Post some pictures of your install as you go along with the trail blazer. You can make the blower set up with the stove in place.  in the winter time as I did with both stoves. If you have ceiling fan you can use that instead. I found on mine I have about 2 feet of cold air on the floor with no fan, Air gets trapped. I have no ceiling fans. What is size of your old chimminey? How wide is the old damper in you fire place? When you make your damper block off plate> when stove is in a confined place such as you are doing. Do not use galvanized sheet metal It could give of some fumes that will make you sick. Use un galvanized sheet metal. I talked to my friend who is metallurgist. He says galvanized metal will melt at 1000 deg. Can start to give of fumes at 700 deg. when confined with steady heat. Might be slight but every day can make you sick. He said to ask for un galvanized metal. He came over to look at my set up.


----------



## wryfly (Sep 24, 2009)

So we were down to the lower 30's over the weekend, and I was itchn' to get our new-old stove fired up.  Also gave a shot to top down firestarting.....my wife was full of doubt, but low and behold, this little stove came roaring to life.

We are very excited about this new addition, although I am a bit disapointed at the depth that it sits into the firebox.  I was hoping that it would be proud of the brick more than it is.  The final finishing touch to this room is to cover this brick with a cultured stone product.....then I came up with another idea....

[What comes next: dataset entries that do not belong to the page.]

def bandRead (ctx space a n : Nat) (s : State) : State × BandRead :=
  if space = 0 then
    if tableBusy s false (partLines (viewParts (getCtx s ctx).regions a n)) then (s, .wait)
    else match terRead s ctx a n with
      | (s1, .ok (bs, _)) => (s1, .got bs)
      | (s1, .error f) =>
        (if f.status = stUNFILLED_READ then modCounts ctx (fun k => { k with unfilledRead := satInc k.unfilledRead }) s1 else s1,
          .bad (if f.status = stUNFILLED_READ then stUNFILLED_READ else stTERRACE_UE))
  else match extRead s ctx false 0 a n with
    | (s1, none) => (haltCtxOnly ctx stRESOURCE 0 s1, .wait)
    | (s1, some (bs, pw)) => (s1, if pw.isEmpty then .got bs else .bad stTERRACE_UE)

/-- Whether a write of a collective can enter the access tables now (R212, R213). -/
def bandFree (s : State) (ctx space a n : Nat) : Bool :=
  space != 0 || tableFree s true (partLines (viewParts (getCtx s ctx).regions a n))

/-- Writes bytes to a space for a collective; false where the surroundings deny it (R393). -/
def bandWrite (ctx space a : Nat) (bs : List Byte) (s : State) : State × Bool :=
  if space = 0 then ((terWrite s ctx a bs []).1, true)
  else match extWrite s ctx false 0 a bs [] false with
    | (s1, true) => (s1, true)
    | (s1, false) => (haltCtxOnly ctx stRESOURCE 0 s1, false)

/-! Completion (R318, R320, R325). -/

/-- What a rank's AUX_OUT receives, once it is known: the received counts, or the rank map. -/
def auxBytes (c : Comm) (t : Slot) : Option (List Byte) :=
  if t.op = opAllToAll then
    if (List.range c.nmemb).all (fun r => (tget? t.rxCounts r).isSome) then
      some ((List.range c.nmemb).flatMap (fun r => leBytes 4 (tget t.rxCounts r 0)))
    else none
  else if t.dlmode != 0 then
    (rankMap c t).map (fun m => leBytes (ceilDiv c.nmemb 8) ((((List.range m.length).zip m).map (fun e => if e.2 then 2 ^ e.1 else 0)).sum))
  else some []

/-- The marker of a stage's unit that carries no element: a signature alone (log entry 27). -/
def tokenUnit : Nat := 2 ^ 48

/-- The units of work at a stage of the tree, by number: chunks of the reduction, chunks of each rank's block whose
values pass through, or the blocks of an all-to-all by source and destination (R311, R312). -/
def unitsAt (c : Comm) (t : Slot) (k : Nat) : List Nat :=
  let sp := spanOf c.members k c.myrank
  let w := t.chunksOf t.count
  if opReduces t.op then List.range (t.chunksOf (t.space c.nmemb))
  else if t.op = opAllToAll then
    (List.range (sp.2 + 1 - sp.1)).flatMap (fun j => (List.range c.nmemb).map (fun d => (sp.1 + j) * 2 ^ 16 + d))
  else if t.op = opAllGather then
    (List.range (sp.2 + 1 - sp.1)).flatMap (fun j => (List.range w).map (fun i => (sp.1 + j) * 2 ^ 32 + i))
  else if t.op = opBroadcast ∧ sp.1 ≤ t.root ∧ t.root ≤ sp.2 then (List.range w).map (fun i => t.root * 2 ^ 32 + i)
  else [tokenUnit]

/-- Whether a member has done its part of the exchanges. -/
def dutiesDone (c : Comm) (t : Slot) : Bool :=
  let r := c.myrank
  let reads : Bool := (List.range (t.chunksOf (t.srcElems c.nmemb r))).all (fun k => t.srcRead.contains k) && t.owed.isEmpty
  let stages := stagesOf c.members r
  if t.straight then
    reads && (!opReduces t.op || (let sh := t.shard c.nmemb r
      (List.range (t.chunksOf (t.space c.nmemb))).all (fun w =>
        let sp := t.chunkSpan (t.space c.nmemb) w
        !rangesMeet sp.1 sp.2 sh.1 (sh.2 - sh.1) || t.evald.contains (0, w))))
  else if t.dlmode != 0 then
    stages.all (fun k => some k != rootStage c.members || (unitsAt c t k).all (fun u => t.evald.contains (k, u)))
  else reads && stages.all (fun k => (unitsAt c t k).all (fun u => t.evald.contains (k, u)))

/-- Whether every signature that this member's result rests on has been verified: it holds a root result, or has itself
compared the JOINs of all ranks (R315). -/
def allVerified (c : Comm) (t : Slot) : Bool :=
  t.rootDone || (t.straight && opReduces t.op && (others c).all (fun r => t.joined.contains r))

/-- The finished elements [a, a + n) of this member's destination, when they are known. -/
def outputEls (c : Comm) (t : Slot) (a n : Nat) : Option (List FinEl) :=
  if opReduces t.op && !t.straight then
    let cnt : Option Nat := if t.dlmode = 0 then some c.nmemb else (rankMap c t).map (fun m => (m.filter id).length)
    match cnt with
    | none => none
    | some k => (stagedVals t.staged 0 (c.nmemb - 1) (t.dstFirst c.myrank + a) n).map
        (fun vs => vs.map (finishVal t.dtype t.redop t.exact k))
  else if t.op = opAllToAll then
    let xs := (List.range n).map (fun j =>
      let e := a + j
      match tget? t.rxCounts (e / t.count) with
      | none => none
      | some k => if k ≤ e % t.count then some ⟨0, false, 0⟩ else (finalEls t.finals e 1).bind List.head?)
    if xs.all Option.isSome then some (xs.filterMap id) else none
  else finalEls t.finals (t.dstFirst c.myrank + a) n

To pull the stove further into the room, the brick above the firebox would need to be cut back, ideally in a nice flat arch.  This would allow the liner coming down through the damper to angle towards the space instead of turning straight down.  Then when we do the cultured stone, we could treat the arch to mimick a true stone arch contruction.

Any thoughts or concerns with cutting this brick up to the level of the damper?

Thanks for all your feedback in this process....much appreciated!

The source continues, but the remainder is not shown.